# Activity:
Using the records below, transcribe word for word the stretch from the line that contains "as bytes. -/" through the line that contains "c.put 0x2000 (wordBytes", both end lines included, and nothing else.

# Data for analysis:
────

/-- The core of tensorState with a started command that binds rings 1 and 2, and a sweep slot with a pending crossing. -/
def tensorRunning (r : TensorRun) (fill : Nat) (fail : Bool) : State :=
  tensorState r.cmd.tg fun c => { ((c.onRing 1 fun q => { q with cbound := [0], fill := fill, fail := fail }).onRing 2
    fun q => { q with cbound := [0], fill := 5 }) with
      locks := (spansOf r.cmd.tg r.cmd.fn.number).flatMap fun g => lockOf 0 g.1 g.2.1 g.2.2
      tensor := { ((c.onRing 1 fun q => { q with cbound := [0], fill := fill, fail := fail }).onRing 2
        fun q => { q with cbound := [0], fill := 5 }).tensor with
          run := [r], sweeps := vset c.tensor.sweeps 0 { Sweep.blank with valid := true, tg := tgOf 1 2 0 0x8000 0 0 0 0 2 0 0 0, pend := [0x2000] } } }

theorem witness_TensorRuns :
    (let r := run0 (.mma 1 2 false) (tgMma 128) 127; let s := tensorRunning r 1 false; let c := s.here
     (c.live = true ∧ c.halted = false) ∧ c.tensor.run[s.num]? = some r ∧ r.row < tgExt r.cmd.tg 1
      ∧ (c.ring 1).cbound.head? = some 0 ∧ (c.ring 2).cbound.head? = some 0 ∧ 0 < (c.ring 1).fill
      ∧ panelSlots r.cmd.tg (c.ring 2).sz ≤ (c.ring 2).fill ∧ 0 < panelSlots r.cmd.tg (c.ring 2).sz ∧ (c.ring 1).win = false
      ∧ (∀ k < tgExt r.cmd.tg 0, let x := tgWide r.cmd.tg (k + tgExt r.cmd.tg 0 * r.row)
          held c r.cmd.id x 104 true = false ∧ absent c x 104 = false)
      ∧ absent c 0x20000 128 = false ∧ absent c 0x20400 320 = false)
    ∧ (let r := run0 (.mma 1 2 false) (tgMma 1) 0; let s := tensorRunning r 0 true
       s.here.tensor.run[s.num]? = some r ∧ r.row < tgExt r.cmd.tg 1 ∧ 0 < panelSlots r.cmd.tg (s.here.ring 2).sz ∧ (s.here.ring 1).fill = 0 ∧ (s.here.ring 1).fail = true)
    ∧ (let r := run0 (.mma 1 2 false) (tgMma 1) 1; tgExt r.cmd.tg 1 ≤ r.row ∧ tgPop r.cmd.tg = false ∧ r.cmd.counter = none)
    ∧ (∀ e ∈ [(TensorFn.qnt, tgQnt), (.dqnt, tgQnt), (.stpair, tgPair), (.decay none, tgAcc), (.sadd, tgAcc)],
        ∀ row < if e.1 = .stpair then 1 else tgBlocks e.2, let r := run0 e.1 e.2 row
          tensorWaits (tensorRunning r 0 false).here r = false ∧ r.row < 2)
    ∧ (tgBlocks tgQnt = 2 ∧ tgBlocks tgAcc = 2)
    ∧ (let s := tensorRunning (run0 .qnt tgQnt 0) 0 false; let w := vget s.here.tensor.sweeps 0
       w.valid = true ∧ w.pend = [0x2000] ∧ tgWide w.tg w.next = 0x8000
        ∧ (∀ l ∈ s.here.locks, l.meets 0x8000 (tgWB w.tg) = false ∧ l.meets (tgHeader w.tg w.next) 0 = false)
        ∧ absent s.here 0x8000 (tgWB w.tg) = false ∧ absent s.here (tgHeader w.tg w.next) 0 = false
        ∧ w.next + 1 < tgBlocks w.tg) := by decide

/-! ## Hypotheses met: messages and collectives -/

/-- Words as bytes. -/
def wordBytes (l : List Nat) : List Byte := l.flatMap (bytesOfNat 4)

/-- Descriptors of a SEND with no length, a PUT of 512 bytes, a GET and an AMO with a counter, an FSCFG of a root and of a
leaf, a CBCAST, a CJOIN and a CGATH; x2 to x5 point at the first four, x18 on at the others; x6 and x7 bind a tag. -/
def descriptors (f : Ctx → Ctx := id) (g : Core → Core := id) : State :=
  world (fun x => f (regs [(2, 0x2000), (3, 0x2010), (4, 0x2020), (5, 0x2030), (18, 0x2040), (19, 0x2050), (20, 0x2060),
    (21, 0x2080), (22, 0x20A0), (6, 0x80000010), (7, 0x3FC240), (9, 0x10000), (10, 1), (11, 0x3000)] x)) fun c =>
    g { c.put 0x2000 (wordBytes [1, 0x3000, 7, 0, 1, 0x08003000, 0x2000, 0, 1, 0x20103000, 0x2000, 0x1003E,
        1, 0x20103000, 0x2000, 0x10000, 0x0104, 2, 0x3000, 0x1003E, 0x0100, 0, 0, 1,
        0x48000000, 0, 0x201, 0x3000, 0, 0, 0, 0, 0x08000001, 0, 0x201, 0x4000, 0, 0, 0, 0,
        0x50000000, 0, 0x201, 0x3000, 0x4000, 0, 0, 0]) with
      role := { c.role with launchRects := [⟨0, 0, 2, 2⟩] } }

theorem witness_MessageCommands :
    (∀ i ∈ [Instr.msend 2 .core 63, .mput 3 .die, .mget 4 .core, .mamo 10 5 .system 0, .mamo 10 5 .core 9, .mbind 6 63, .mbind 0 0],
      clear i descriptors = true)
    ∧ (Readable descriptors 0x2000 16 16 ∧ Readable descriptors 0x2010 16 16 ∧ Readable descriptors 0x2020 16 16
      ∧ Readable descriptors 0x2030 16 16)
    ∧ (let d (n : Nat) := descAt descriptors.here (0x2000 + 16 * n)
      descFault descriptors (.msend 2 .core 63) (d 0) 0 63 = none ∧ descFault descriptors (.mput 3 .die) (d 1) 1 0 = none
      ∧ descFault descriptors (.mget 4 .core) (d 2) 2 0 = none ∧ descFault descriptors (.mamo 10 5 .system 0) (d 3) 3 0 = none)
    ∧ descriptors.here.msg.queue.length < 8 ∧ (lockOf 0 0x3000 512 false).length ≤ 32
    ∧ (vget descriptors.here.msg.tags 63 = none ∧ sendWaits descriptors.here 63 = false)
    ∧ (let v := (descriptors.me.rpair 6).toNat; 2 ^ 31 ≤ v % 2 ^ 32 ∧ v % 2 ^ 32 / 2 ^ 16 % 2 ^ 15 = 0 ∧ v / 2 ^ 32 < 2 ^ 22)
    ∧ inKind placedRole [.code] 0x40 4 = true ∧ spanOutside placedRole [.data, .ring] 0x2400 (16 * 512) = none
    ∧ descriptors.me.rpair 0 = 0
    ∧ (let s := world fun x => { x with kind := .handler }; clear (.mrecv 4 7) s = true ∧ s.me.kind = .handler) := by
  refine ⟨by decide, ⟨?_, ?_, ?_, ?_⟩, by decide⟩ <;> exact ⟨by decide, by decide, by decide, by decide, by decide⟩

/-- A header of a message from core (0, 0) to itself: kind, CA, LEN and tag, HADDR, LADDR, counter 62. -/
def hdrOf (kind : Nat) (ca : Bool) (len tag : Nat) : Hdr :=
  #v[BitVec.ofNat 32 ((if ca then 2 ^ 31 else 0) + kind * 2 ^ 24), 0, BitVec.ofNat 32 (len * 2 ^ 12 + tag), 0x3000, 0x4000, 5,
    0x1003E, 9]

/-- A request of this launch. -/
def request (kind len tag : Nat) : Request :=
  { hdr := hdrOf kind true len tag, payload := List.replicate (if kind ≤ 1 then len else 0) 1, rid := 0, launch := some 0 }

/-- A message of context 0 that awaits its reply, its lock on 0x3000. -/
def awaiting (kind : Nat) (c : Core) : Core :=
  { c with
    locks := lockOf 7 0x3000 4 true
    msg := { c.msg with out := [{ rid := 3, id := 7, ctx := 0, serial := 0, seq := 3, slot := none, hdr := hdrOf kind true 4 0, landed := 0 }] } }

theorem witness_MessagesMove :
    (∀ kind ∈ [0, 1, 2, 3], let m : MsgCmd := { id := 0, ctx := 0, serial := 0, hdr := hdrOf kind true 4 0, src := 0x3000, seq := 0, rel := true, early := [(0x300, [1])] }
      let s := world id fun c => { c with msg := { c.msg with queue := [m] } }
      (s.here.live = true ∧ s.here.halted = false) ∧ takeAt s.here.msg.queue s.num = some (m, [])
        ∧ s.here.msg.queue.take s.num = [] ∧ releaseBefore s.here 0 0 (decide (3 ≤ hdrScope m.hdr)) = true ∧ hdrKind m.hdr ≤ 3 ∧ hdrDmod m.hdr = 0
        ∧ held s.here 0 0x3000 4 false = false ∧ absent s.here 0x3000 4 = false ∧ s.here.scratch.bad ++ s.here.scratch.soft = [])
    ∧ (∃ p t, Lands (sending (.req (request 0 4 0))) p t ∧ p.body = .req (request 0 4 0) ∧ (t.core p.dst).msg.requests.length < 16)
    ∧ (∀ a ∈ [(4, 0), (4, 1), (5, 2), (6, 3), (7, 0), (7, 1), (7, 2), (7, 3)], ∃ p t,
        Lands (sending (.rep (hdrOf a.1 false 4 0) [1, 2, 3, 4] (some 3)) id (awaiting a.2)) p t
          ∧ p.body = .rep (hdrOf a.1 false 4 0) [1, 2, 3, 4] (some 3) ∧ hdrKind (hdrOf a.1 false 4 0) = a.1
          ∧ ((t.core p.dst).msg.out.find? fun m => m.rid == 3) = (awaiting a.2 Core.blank).msg.out.head?
          ∧ hdrKind (hdrOf a.2 true 4 0) = a.2 ∧ held (t.core p.dst) 7 0x3000 4 true = false
          ∧ absent (t.core p.dst) 0x3000 4 = false ∧ (t.core p.dst).scratch.bad ++ (t.core p.dst).scratch.soft = []
          ∧ ((t.core p.dst).counter 62).value.toNat + 1 < 2 ^ 64) := by
  refine ⟨by decide, ?_, ?_⟩
  · exact ⟨_, _, lands _ _ rfl rfl, rfl, by decide⟩
  · intro a ha
    refine ⟨_, _, lands _ _ rfl rfl, rfl, ?_⟩
    revert a
    decide

/-- A GETR of 40 bytes that lands line by line, its first line next or its second. -/
theorem witness_MessagesMove_pieces : ∀ done ∈ [0, 16],
    let o : OutMsg := { rid := 3, id := 7, ctx := 0, serial := 0, seq := 3, slot := none, hdr := hdrOf 2 true 40 0, landed := done }
    let h := hdrOf 5 false 40 0
    let s : State := { sending (.rep h (List.replicate 40 1) (some 3)) id fun c =>
      { c with locks := lockOf 7 0x3000 40 true, msg := { c.msg with out := [o] } } with cur := (0, 1) }
    ∃ p t, Lands s p t ∧ p.body = .rep h (List.replicate 40 1) (some 3) ∧ hdrKind h = 5
      ∧ ((t.core p.dst).msg.out.find? fun m => m.rid == 3) = some o
      ∧ (let a := 0x3000 + done; let b := t.core p.dst; let part := (List.replicate 40 (1 : Byte)).drop done
         ¬ (s.cur.2 = 0 ∨ part.length ≤ 16 * s.cur.2.val - a % 16) ∧ held b 7 a part.length true = false
          ∧ absent b a part.length = false ∧ b.scratch.bad ++ b.scratch.soft = []) := by
  intro done h
  refine ⟨_, _, lands _ _ rfl rfl, rfl, rfl, ?_⟩
  revert done
  decide

/-- Core (0, 0) with a handler context 7 and a request at the head of its queue; tag 63 has one slot. -/
def serving0 (r : Request) : State := world id fun c => { c with
  ctxs := c.ctxs.set 7 { Ctx.blank with kind := .handler }
  msg := { c.msg with
    requests := [r], tags := vset c.msg.tags 63 (some { handler := 0x40, base := 0x2400, size := 32, count := 1, owner := 0, pipe := false, busy := [] }) } }

theorem witness_RequestsServed :
    ∀ r ∈ [request 0 32 63, request 0 0 63, request 1 512 0, request 2 512 0, request 3 4 9, request 3 4 0, request 3 4 1,
        request 3 4 2, request 3 4 3, request 3 4 4, request 3 4 5, request 3 4 6, request 3 4 7, request 3 4 8], let s := serving0 r
      s.here.msg.requests = [r] ∧ refusalOf s 0 r = none ∧ hdrSmod r.hdr = 0 ∧ s.here.msg.landing = none ∧ s.cur.2 = 0
      ∧ (hdrKind r.hdr = 0 → sendPlace s.here r = some (7, ⟨0x40, 0x2400, 32, 1, 0, false, []⟩, 0, 0x2400))
      ∧ (∀ a ∈ [(0x2400, 32), (0x4000, 512)], lockFault s.here a.1 a.2 true = none ∧ absent s.here a.1 a.2 = false)
      ∧ s.here.scratch.bad ++ s.here.scratch.soft = [] := by decide

/-- A PUT that lands line by line, its first line next or its second. -/
theorem witness_RequestsServed_pieces : ∀ k ∈ [(1 : CtxNo), 2],
    let r := request 1 512 0
    let s : State := { (serving0 r).onHere fun c => { c with msg := { c.msg with
      landing := if k = 1 then none else some (0x4000, 16) } } with cur := (0, k) }
    let begun := if k = 1 then 0 else 16
    s.here.msg.requests = [r] ∧ refusalOf s 0 r = none ∧ s.here.msg.landing.getD (hdrLaddr r.hdr, 0) = (0x4000, begun)
      ∧ s.cur.2 ≠ 0 ∧ 16 * s.cur.2.val - (0x4000 + begun) % 16 < (r.payload.drop begun).length
      ∧ lockFault s.here (0x4000 + begun) (512 - begun) true = none ∧ absent s.here (0x4000 + begun) (512 - begun) = false
      ∧ s.here.scratch.bad ++ s.here.scratch.soft = [] := by decide

/-- A GET that is read line by line, its first lines next or its last. -/
theorem witness_RequestsServed_reads : ∀ k ∈ [(1 : CtxNo), 2],
    let r := request 2 40 0
    let begun := if k = 1 then 0 else 16
    let s : State := { (serving0 r).onHere fun c => { c with msg := { c.msg with
      landing := if k = 1 then none else some (0x4000, 16), gathered := List.replicate begun 1 } } with cur := (0, k) }
    let line := 16 * s.cur.2.val - (0x4000 + begun) % 16
    s.here.msg.requests = [r] ∧ refusalOf s 0 r = none ∧ s.here.msg.landing.getD (hdrLaddr r.hdr, 0) = (0x4000, begun) ∧ s.cur.2 ≠ 0
      ∧ (line < hdrLen r.hdr - begun ↔ k = 1) ∧ lockFault s.here (0x4000 + begun) (40 - begun) false = none
      ∧ absent s.here (0x4000 + begun) (40 - begun) = false ∧ s.here.scratch.bad ++ s.here.scratch.soft = [] := by decide

/-- A sum tag: its node, and one block. -/
def sumCfg0 (children : List Dir) : SumCfg :=
  { own := true, children := children, parent := some .west, total := 0, res := 0, inc := 1, counter := 62, nblk := 1, ctx := 0
    serial := 0, resCmd := 0, srcCmd := 1 }
def sumBlk0 : SumBlk := { xa := 0, req := 0, p := List.replicate 16 (some 0), n := 0, got := [], sent := false, done := false }
def sumTag0 (children : List Dir) (given : Option (List Acc)) (k : SumBlk) : SumTag :=
  { cfg := some (sumCfg0 children), gen := 1, failed := false, busy := true, given := given, blks := [k] }

/-- Tags 0 to 3 of a core: node with and without its contribution. -/
def sums (given : Option (List Acc)) (k : SumBlk) (children : List Dir) (c : Core) : Core :=
  { c with msg := { c.msg with sums := vset c.msg.sums 3 (sumTag0 children given k) } }

theorem witness_FabricSumCommands :
    (∀ i ∈ [Instr.fscfg 18 3, .fscfg 19 0, .fsum 11 3, .fsraise 9 3, .fsres 4 0 0], clear i descriptors = true)
    ∧ (Readable descriptors 0x2040 16 16 ∧ Readable descriptors 0x2050 16 16)
    ∧ (∀ a ∈ [0x2040, 0x2050], let d := sumDesc (descAt descriptors.here a)
        d.counter ≠ 63 ∧ d.counter < descriptors.here.role.counters ∧ (descriptors.here.sum 3).busy = false
        ∧ sumDescBad descriptors d = false ∧ d.res % 8 = 0
        ∧ (d.dir = 4 → inKind descriptors.here.role [.data] d.res (104 * d.nblk) = true))
    ∧ (let s := descriptors id (sums none sumBlk0 [.east]); let g := s.here.sum 3
       g.cfg = some (sumCfg0 [.east]) ∧ g.failed = false ∧ g.given = none ∧ sumQueued s.here 3 = false
        ∧ oneRegion s.here.role 0 .load 0x3000 104 = true ∧ s.here.msg.queue.length < 8
        ∧ g.blks[0]? = some sumBlk0)
    ∧ clear (.fsraise 0 3) descriptors = true ∧ (descriptors.me.rx 9).toNat = 0x10000
    ∧ (let v := 0x10000; v % 2 ^ 6 = 0 ∧ v / 2 ^ 6 % 2 ^ 10 = 0 ∧ v < 2 ^ 28 ∧ v / 2 ^ 16 % 2 ^ 12 ≠ 4095 ∧ sumBlk0.req < v / 2 ^ 16 % 2 ^ 12) := by
  refine ⟨by decide, ⟨?_, ?_⟩, by decide⟩ <;> exact ⟨by decide, by decide, by decide, by decide, by decide⟩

────

# Result of this task:
/-- Words as bytes. -/
def wordBytes (l : List Nat) : List Byte := l.flatMap (bytesOfNat 4)

/-- Descriptors of a SEND with no length, a PUT of 512 bytes, a GET and an AMO with a counter, an FSCFG of a root and of a
leaf, a CBCAST, a CJOIN and a CGATH; x2 to x5 point at the first four, x18 on at the others; x6 and x7 bind a tag. -/
def descriptors (f : Ctx → Ctx := id) (g : Core → Core := id) : State :=
  world (fun x => f (regs [(2, 0x2000), (3, 0x2010), (4, 0x2020), (5, 0x2030), (18, 0x2040), (19, 0x2050), (20, 0x2060),
    (21, 0x2080), (22, 0x20A0), (6, 0x80000010), (7, 0x3FC240), (9, 0x10000), (10, 1), (11, 0x3000)] x)) fun c =>
    g { c.put 0x2000 (wordBytes [1, 0x3000, 7, 0, 1, 0x08003000, 0x2000, 0, 1, 0x20103000, 0x2000, 0x1003E,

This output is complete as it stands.